Sigmoid / Logistic activation function: The sigmoid function \( \sigma (x)=\frac{1}{1+{e}^{-x}} \) is a curve shaped like an S [34].
-
2.
The activation function f(x) = max (0, x) is called Rectified Linear Unit – ReLU [34] and generates a non-linear activation map.
The WCNN detailed architecture is depicted in Table 6. Furthermore, a rectified linear unit (ReLU) activation function is used after each convolution layer (1st, 3rd, 5th, and 7th) and dense layers (9th, 10th, 11th, and 12th).
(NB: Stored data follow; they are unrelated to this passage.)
-- ==== Sys2Proof/Machine/Hold.lean ====
section
/-! DEFINITION. Holes and the end of a stripe (R119, R130, R176, R183, R203), the strobes' cut (R198, R199), entry to HOLD
(R69), and a raise with all its actions (R327–R335): the shared operations that every unit's faults go through. -/

namespace Sys2Proof.Machine

/-! ### Runs of blanked lines and groups -/

/-- The lower boundary of line j of a stripe, in pu. -/
def lineY (x : Stripe) (pitch : Nat) (j : Int) : Int := 16 * (x.y0 + j * pitch)

/-- The last shot or interval of a stripe plus one: LINES, or LINES/CHANNELS. -/
def State.ends (s : State) (x : Stripe) : Nat :=
  match s.jobOf x.job with
  | some j => if j.scan then x.lines / j.chans else x.lines
  | none => x.lines

/-- The hole of a run of blanked lines (R119), and of a NO_LIVE_HIT run (R130). REMAINDER is set where LAST is the stripe's last (R70). -/
def State.runHole (s : State) (x : Stripe) (r : LineRun) : Hole :=
  let (p, m, ch) := s.geom x
  if s.mode = 3 then
    ⟨x.stripe, x.job, r.first, r.last, chanMask ch, x.pass, r.reason, true, decide (s.ends x ≤ r.last + 1), false,
      lineY x p (r.first * ch), lineY x p (r.last * ch + ch - 1), 0⟩
  else
    ⟨x.stripe, x.job, r.first, r.last + 511 * m, 0xFFFF, x.pass, r.reason, false, decide (s.ends x ≤ r.last + 511 * m + 1), false,
      lineY x p r.first, lineY x p r.last, 0⟩

/-- The hole of a run of shots with blanked groups (R70, R203). -/
def State.groupHole (s : State) (x : Stripe) (r : GroupRun) : Hole :=
  let (p, _, _) := s.geom x
  ⟨x.stripe, x.job, r.first, r.last, r.mask, x.pass, 0x08, false, decide (s.ends x ≤ r.last + 1), false, lineY x p r.jLo, lineY x p r.jHi, 0⟩

/-- T̄ of the SOS tracking (R179): the mean of the last eight intervals, or of as many as there are (log entry 49). -/
def tBar (l : List Nat) : Nat := sumN l / max 1 l.length

/-- How long the shots or intervals of a hole take at the admitted rate (R343). -/
def State.holeTime (s : State) (x : Stripe) (h : Hole) : T16 :=
  (h.last + 1 - h.first) * (if h.scan then tBar s.scan.intervals else pMin x.rate)

/-- The hole of a run is logged, and charged where an internal raise caused it (R343). -/
def State.logHole (s : State) (x : Stripe) (h : Hole) (internal : Bool) : State :=
  let t := s.addHole x.handle h
  if internal then t.charge (t.holeTime x h) else t

/-- The hole of a run of lines or intervals is logged. -/
def State.logLines (s : State) (x : Stripe) (r : LineRun) : State := s.logHole x (s.runHole x r) r.internal

/-- The hole of a run of groups is logged. -/
def State.logGroups (s : State) (x : Stripe) (r : GroupRun) : State := s.logHole x (s.groupHole x r) r.internal

/-- Line j is settled for R130: it extends the run of lines with such a pixel, begins one, or ends it. -/
def State.noLiveLine (s : State) (x : Stripe) (j : Nat) : State :=
  if s.dose.noLive.contains j then
    match s.foot.noLive with
    | some r => { s with foot := { s.foot with noLive := some { r with last := j } } }
    | none => { s with foot := { s.foot with noLive := some ⟨0x05, j, j, false⟩ } }
  else
    match s.foot.noLive with
    | some r => let t := s.logLines x r
                { t with foot := { t.foot with noLive := none } }
    | none => s

/-- The lines below `lim` are settled for R130. -/
def State.noLiveUpto (s : State) (x : Stripe) (lim : Nat) : State :=
  let t := ((List.range (lim - s.dose.nlNext)).map (fun k => s.dose.nlNext + k)).foldl (fun t j => t.noLiveLine x j) s
  { t with dose := { t.dose with nlNext := max t.dose.nlNext lim,
                                 noLive := t.dose.noLive.filter (fun j => decide (lim ≤ j)) } }

/-- The unlogged runs of the stripe are logged. A run of blanked groups counts in the report and stays open while statuses of its
stripe are awaited, which may still extend it (R203, log entry 149). -/
def State.flushRuns (s0 : State) (h : Nat) : State :=
  match s0.stripeOf h with
  | none => s0
  | some x =>
    let s := s0.noLiveUpto x (s0.dose.noLive.foldl max 0 + 1)
    let s1 := match s.foot.run with | some r => s.logLines x r | none => s
    let s2 := match s.foot.noLive with | some r => s1.logLines x r | none => s1
    let s3 := match s.scan.run with | some r => s2.logLines x r | none => s2
    let s4 := match s.bal.run with
      | some r =>
        if s.bal.status.isEmpty then s3.logGroups x r
        else s3.updStripe h (fun y => y.withHole (s.groupHole x r) (decide (s3.lay.holes.length < 1024)))
      | none => s3
    { s4 with foot := { s4.foot with run := none, noLive := none }, scan := { s4.scan with run := none },
              bal := { s4.bal with run := if s.bal.status.isEmpty then none else s4.bal.run } }

/-- The group run of a stripe that has completed is logged: its shots' statuses have come (R203). -/
def State.flushTail (s : State) : State :=
  match s.bal.run, s.bal.tail with
  | some r, some x =>
    let t := s.logGroups x r
    { t with bal := { t.bal with run := none } }
  | _, _ => s

/-! ### The firing span -/

/-- BLANK_ALL is asserted (R196). -/
def State.assertBlank (s : State) : State :=
  if s.bal.blankAll then s else { s with bal := { s.bal with blankAll := true } }.count (rBalCnt 6) 1

/-- The commit step of an open RUN_SYNC step opens (R44, R155) once 1 µs has passed since the ARMED edge (the part pulls the
line again) and no stripe pass and no CHECK run is in progress: the part applies and releases the line. -/
def State.commitReady (s : State) : State :=
  match s.run.cur with
  | none => s
  | some c =>
    if c.phase == StepPhase.commitWait && s.run.pull && s.esc.firing.isNone && s.gen.cur.isNone then
      { s with run := { s.run with cur := some { c with phase := .applied, saved := s.applied }, pull := false } }
    else s

/-- The firing span ends: BLANK_ALL is asserted, no strobe is awaited, and one IDLE frame goes out (R190, R196). -/
def State.endSpan (s : State) : State :=
  let s1 := if s.bal.span then s.assertBlank.sendIdle else s.assertBlank
  let s2 := if s1.bal.status.isEmpty then s1.flushTail else s1
  { s2 with bal := { s2.bal with span := false, high := [], times := [], risen := [], fell := [], late := [] },
            clk := { s2.clk with gated := s2.clk.gated || s2.bal.span },
            esc := { s2.esc with firing := none } }.commitReady

/-- A CHECK run's firing span ends when the last strobe of its last pattern shot has fallen (R190, R196): of a run that has stopped,
the last one fired. -/
def State.checkSpanEnd (s : State) : State :=
  let last := match s.gen.cur with | some c => c.allFired | none => true
  if s.bal.span && s.esc.firing.isNone && s.bal.high.isEmpty && s.bal.risen.isEmpty && last then s.endSpan else s

/-- DET_GATE, a function of GPIO2, changes (R141, R143); it leaves the part only where GPIO2 has that function (log entry 167). -/
def State.setGate (s : State) (high : Bool) : State :=
  if s.gen.gate == high then s
  else
    let t : State := { s with gen := { s.gen with gate := high } }
    if s.fld (rPadGpioCfg 2) 28 4 = 2 then t.emitPin (.detGate high) else t

/-- Every strobe that is high is cut, and every strobe not yet risen is suppressed (R198, R199); the span ends. -/
def State.cutStrobes (s : State) : State :=
  (s.bal.high.foldl (fun t h => t.emit (.strobe h.g false none)) s).endSpan

/-- Nothing of the aborted stripe is left to fire: no locked shot below the limit, and no strobe to rise or to fall. -/
def Firing.spent (f : Firing) (b : BalState) : Bool :=
  decide (f.limit ≤ f.fired) && b.high.isEmpty && b.risen.all (fun p => p.2 == 0xFFFF)

/-- The lowest shot that has not been locked. -/
def Firing.lowestUnlocked (f : Firing) : Nat := f.pend

/-- The hole of a blanked remainder, from shot (R176) or interval (R183) `sb`. -/
def State.restHole (s : State) (x : Stripe) (reason sb : Nat) : Hole :=
  let (p, m, ch) := s.geom x
  if s.mode = 3 then
    ⟨x.stripe, x.job, sb, s.ends x - 1, chanMask ch, x.pass, reason, true, true, false,
      lineY x p (sb * ch), lineY x p (x.lines - 1 : Int), 0⟩
  else
    ⟨x.stripe, x.job, sb, x.lines - 1, 0xFFFF, x.pass, reason, false, true, false,
      lineY x p (sb - 511 * m : Nat), lineY x p (x.lines - 1 : Int), 0⟩

/-- The strobes are cut while locked shots of a stripe that has been aborted still fire (R198, R199): what no longer fires at full
width is logged, with the other fields as in R176 (log entry 150). -/
def State.cutHole (s : State) (f : Firing) (reason sb : Nat) (internal : Bool) : State :=
  match s.bal.tail with
  | none => s
  | some x =>
    if f.limit ≤ sb then s
    else
      let h := s.restHole x reason sb
      let t := s.addHole f.handle h
      if internal then t.charge (t.holeTime x { h with last := f.limit - 1 }) else t

/-- The lowest shot not yet fired, or the lowest interval not yet begun (R176, R183). -/
def State.lowestUnfired (s : State) : Nat :=
  match s.esc.firing with
  | none => 0
  | some f => if s.mode = 3 then (if s.scan.started then s.scan.interval else 0) else f.fired

/-- A cancel of the stripe is decided on this clock, behind this command (R176). -/
def State.cancelWaits (s : State) (h : Nat) : Bool :=
  s.ties (fun c => match c with
    | .stripeCancel pk => s.decides pk ⟨0x13, [.h0], modesRunHold, [anyField 0x20 4]⟩ && pkU pk 0x20 4 == h
    | .fxAbort pk => s.decides pk ⟨0x83, [.h3], modesRun, []⟩ && s.lay.fxHandle == h
    | _ => false)

/-- A HOLD command is decided on this clock, behind this command (R176). -/
def State.holdWaits (s : State) : Bool :=
  s.ties (fun c => match c with
    | .hold pk => s.decides pk ⟨0x03, fnAll, modesAny, [anyField 0x20 4]⟩
    | _ => false)

/-- An entry to HOLD, or a cancel, that is decided on the same clock takes precedence (R176): its reason, and the lower of the two first
shots. -/
def State.precedence (s : State) (f : Firing) (reason sb : Nat) : Nat × Nat :=
  if reason = 0x0C ∨ reason = 0x0D then (reason, sb)
  else if s.holdWaits then (0x0C, min sb (if s.mode = 3 then s.lowestUnfired else s.bal.full))
  else if s.cancelWaits f.handle then (0x0D, min sb (if s.mode = 3 then s.scan.interval else f.pend))
  else (reason, sb)

/-- The remainder of the stripe past its COMMIT edge is blanked from `sb` with a reason (R176, R183): one hole is logged, the
stripe completes STRIPE_ABORTED with SHOTS = `sb`, and what is locked below `sb` still fires. With `cut` (HOLD, a watchdog
cut) the strobes are cut instead. A HOLD or a cancel of the same clock takes precedence. Where nothing is left to blank, the stripe completes normally in its own time. -/
def State.blankRest (s : State) (reason sb : Nat) (cut internal : Bool) : State :=
  match s.esc.firing with
  | none => s
  | some f =>
    match s.stripeOf f.handle with
    | none => if cut then (s.cutHole f reason sb internal).cutStrobes else s
    | some x =>
      if s.ends x ≤ sb then (if cut then s.cutStrobes else s)
      else
        let (why, from_) := s.precedence f reason sb
        let sb' := if f.pend = 0 then 0 else from_
        let s1 := s.flushRuns f.handle
        let h := s1.restHole x why sb'
        let t := s1.holeTime x h
        let s2 := (s1.addHole f.handle h).updStripe f.handle (fun y => { y with shots := sb' })
        let s3 := if internal then
            { s2.charge t with flt := { (s2.charge t).flt with credit := s2.flt.credit + t } } else s2
        let s4 := (s3.completeStripe f.handle).boundary
        let f' : Firing := { f with ended := true, limit := sb', locks := f.locks.filter (fun l => decide (l.shot < sb')) }
        let s5 := { s4 with esc := { s4.esc with firing := some f', cancels := if why = 0x0D then some (f.handle, s.tim.elapsed) else none }, scan := { s4.scan with started := false, rest := decide (s.mode = 3) } }
        if cut then s5.cutStrobes
        else if s.mode = 3 ∨ !s.bal.span then { s5 with esc := { s5.esc with firing := none } }.commitReady
        else if f'.spent s5.bal then s5.endSpan
        else s5

/-! ### RUN_SYNC and replies at HOLD -/

/-- This part shows itself armed, from its release in the arm phase to the closing rise (GLB_MODE, log entry 30), or committed. -/
def State.ownFlag (s : State) (committed : Bool) : Bool :=
  match s.run.cur with
  | some c => if committed then c.phase == StepPhase.applied else c.armed
  | none => false

/-- The parts of the roster whose last heartbeat did not show them armed, or committed (R45), as bits; a member whose heartbeat
is lost counts (R270), and this part stands for itself. -/
def State.laggards (s : State) (committed : Bool) : Nat :=
  s.net.roster.foldl (fun m i =>
    if i = s.sysIdx then (if s.ownFlag committed then m else m ||| 2 ^ i)
    else
      match s.net.peers.find? (fun p => p.idx == i) with
      | some p => if !p.lost && (if committed then p.committed else p.armed) then m else m ||| 2 ^ i
      | none => m ||| 2 ^ i) 0

/-- The MODE_SPLIT reply of R45: the laggards of indices 0–31 and 32–63. -/
def State.modeSplit (s : State) (committed : Bool) : Reply :=
  let m := s.laggards committed
  .plain 0x13 (m % 2 ^ 32) (m / 2 ^ 32)

/-- A step command that HOLD ends (R69): MODE_ARM with MODE_SPLIT, STRIPE_ARM with STRIPE_ABORTED and its report. -/
def State.holdStep (s : State) (committed : Bool) (c : StepCmd) : State :=
  if c.handle = 0 then s.complete c.pk (s.modeSplit committed)
  else
    match s.stripeOf c.handle with
    | some x => s.complete c.pk ⟨0x21, 0, 0, reportBytes { x with shots := 0 } 0x21, 1, false⟩
    | none => s.complete c.pk (.plain 0x21 0 0)

/-- The open step and the queued ones are abandoned; what the step had applied is restored (R28, R46). -/
def State.holdRun (s : State) : State :=
  let s1 : State := match s.run.cur with
    | none => s
    | some c =>
      let com : Bool := c.phase == StepPhase.commitWait || c.phase == StepPhase.applied
      let s0 := match c.cmd with | some k => s.holdStep com k | none => s
      if c.phase == StepPhase.applied then { s0 with applied := c.saved } else s0
  let s2 := s1.run.queue.foldl (fun t k => t.holdStep false k) s1
  { s2 with run := { s2.run with cur := none, queue := [], pull := true, line := false } }

/-- How a CHECK_RUN that ends early replies, from the steps completed and the counts of R148. -/
abbrev ChkReply : Type := Nat → List Byte → Reply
To reduce the possibility of overfitting, a dropout rate of 20% was implemented to the first four fully connected layers (9th, 10th, 11th, and 12th).
Once the main components of the WCNN architecture have been already presented, the next section describes the series of tests to which the model was submitted.
7 Ablation tests
In artificial intelligence (AI), particularly machine learning, ablation is the removal of a component from an AI system. An ablation study investigates the performance of the AI system by changing or removing certain components to understand its contribution to the totality of the system [30]. The term ablation is an analogy with biology, as it consists of altering or removing components from an organism to determine how the individual behaves [30].
The ablation tests were performed on the WCNN network, which was developed in Python with TensorFlow library [49] running in machine I7-8750H Intel processor, 2.21GHz CPU, 16.0 GB RAM and a GeForce GTX 1060 graphic card with Max-Q Design.
The WCNN network was configured with the following parameters for these tests: i) weights were randomly initialized; ii) initial learning rate, α = 0.001, reduced by a factor of 10; iii) the number of epochs was 200; iv) batch size of 32 and v) applied in the dataset I-BIMCV.
7.1 Optimization techniques tests
The use of the gradient descent technique is a slow process of convergence, as it depends on parameters chosen at random. In the case of neural networks, this randomness falls on the initial choice of weights. Optimization methods can help an algorithm to converge faster. As afore mentioned, the SGD, RMSprops and ADAM techniques were tested [17, 51], the results of which are presented in Table 7.
Once the most suitable optimization method for our research been determined, we conduct the pooling test, detailed in the next subsection.
7.2 Pooling test
As the pooling layer makes a reduced sampling from the feature map of the convolutional layer, this test consisted of the use of pooling techniques, associated with WCNN, to identify which one would return the best accuracy in a specific set of images. The techniques considered were [1, 21, 34]: i) Max pooling, which samples the maximum of each feature map; ii) Min pooling samples the minimum of each feature map; and iii) Avg pooling samples the average of each feature map.
The techniques were assessed considering the configuration of the WCNN standard architecture, presented in section 7, Ablation tests. The results obtained are shown in Table 8.
The Max pooling technique obtained an accuracy of 98% and Avg pooling, 97%. The Min pooling technique was not used as it would result in an activation map at or close to zero. This is because, when repeating Min pooling, the activation values will be zero, so the network cannot be trained once all useful information would have been lost.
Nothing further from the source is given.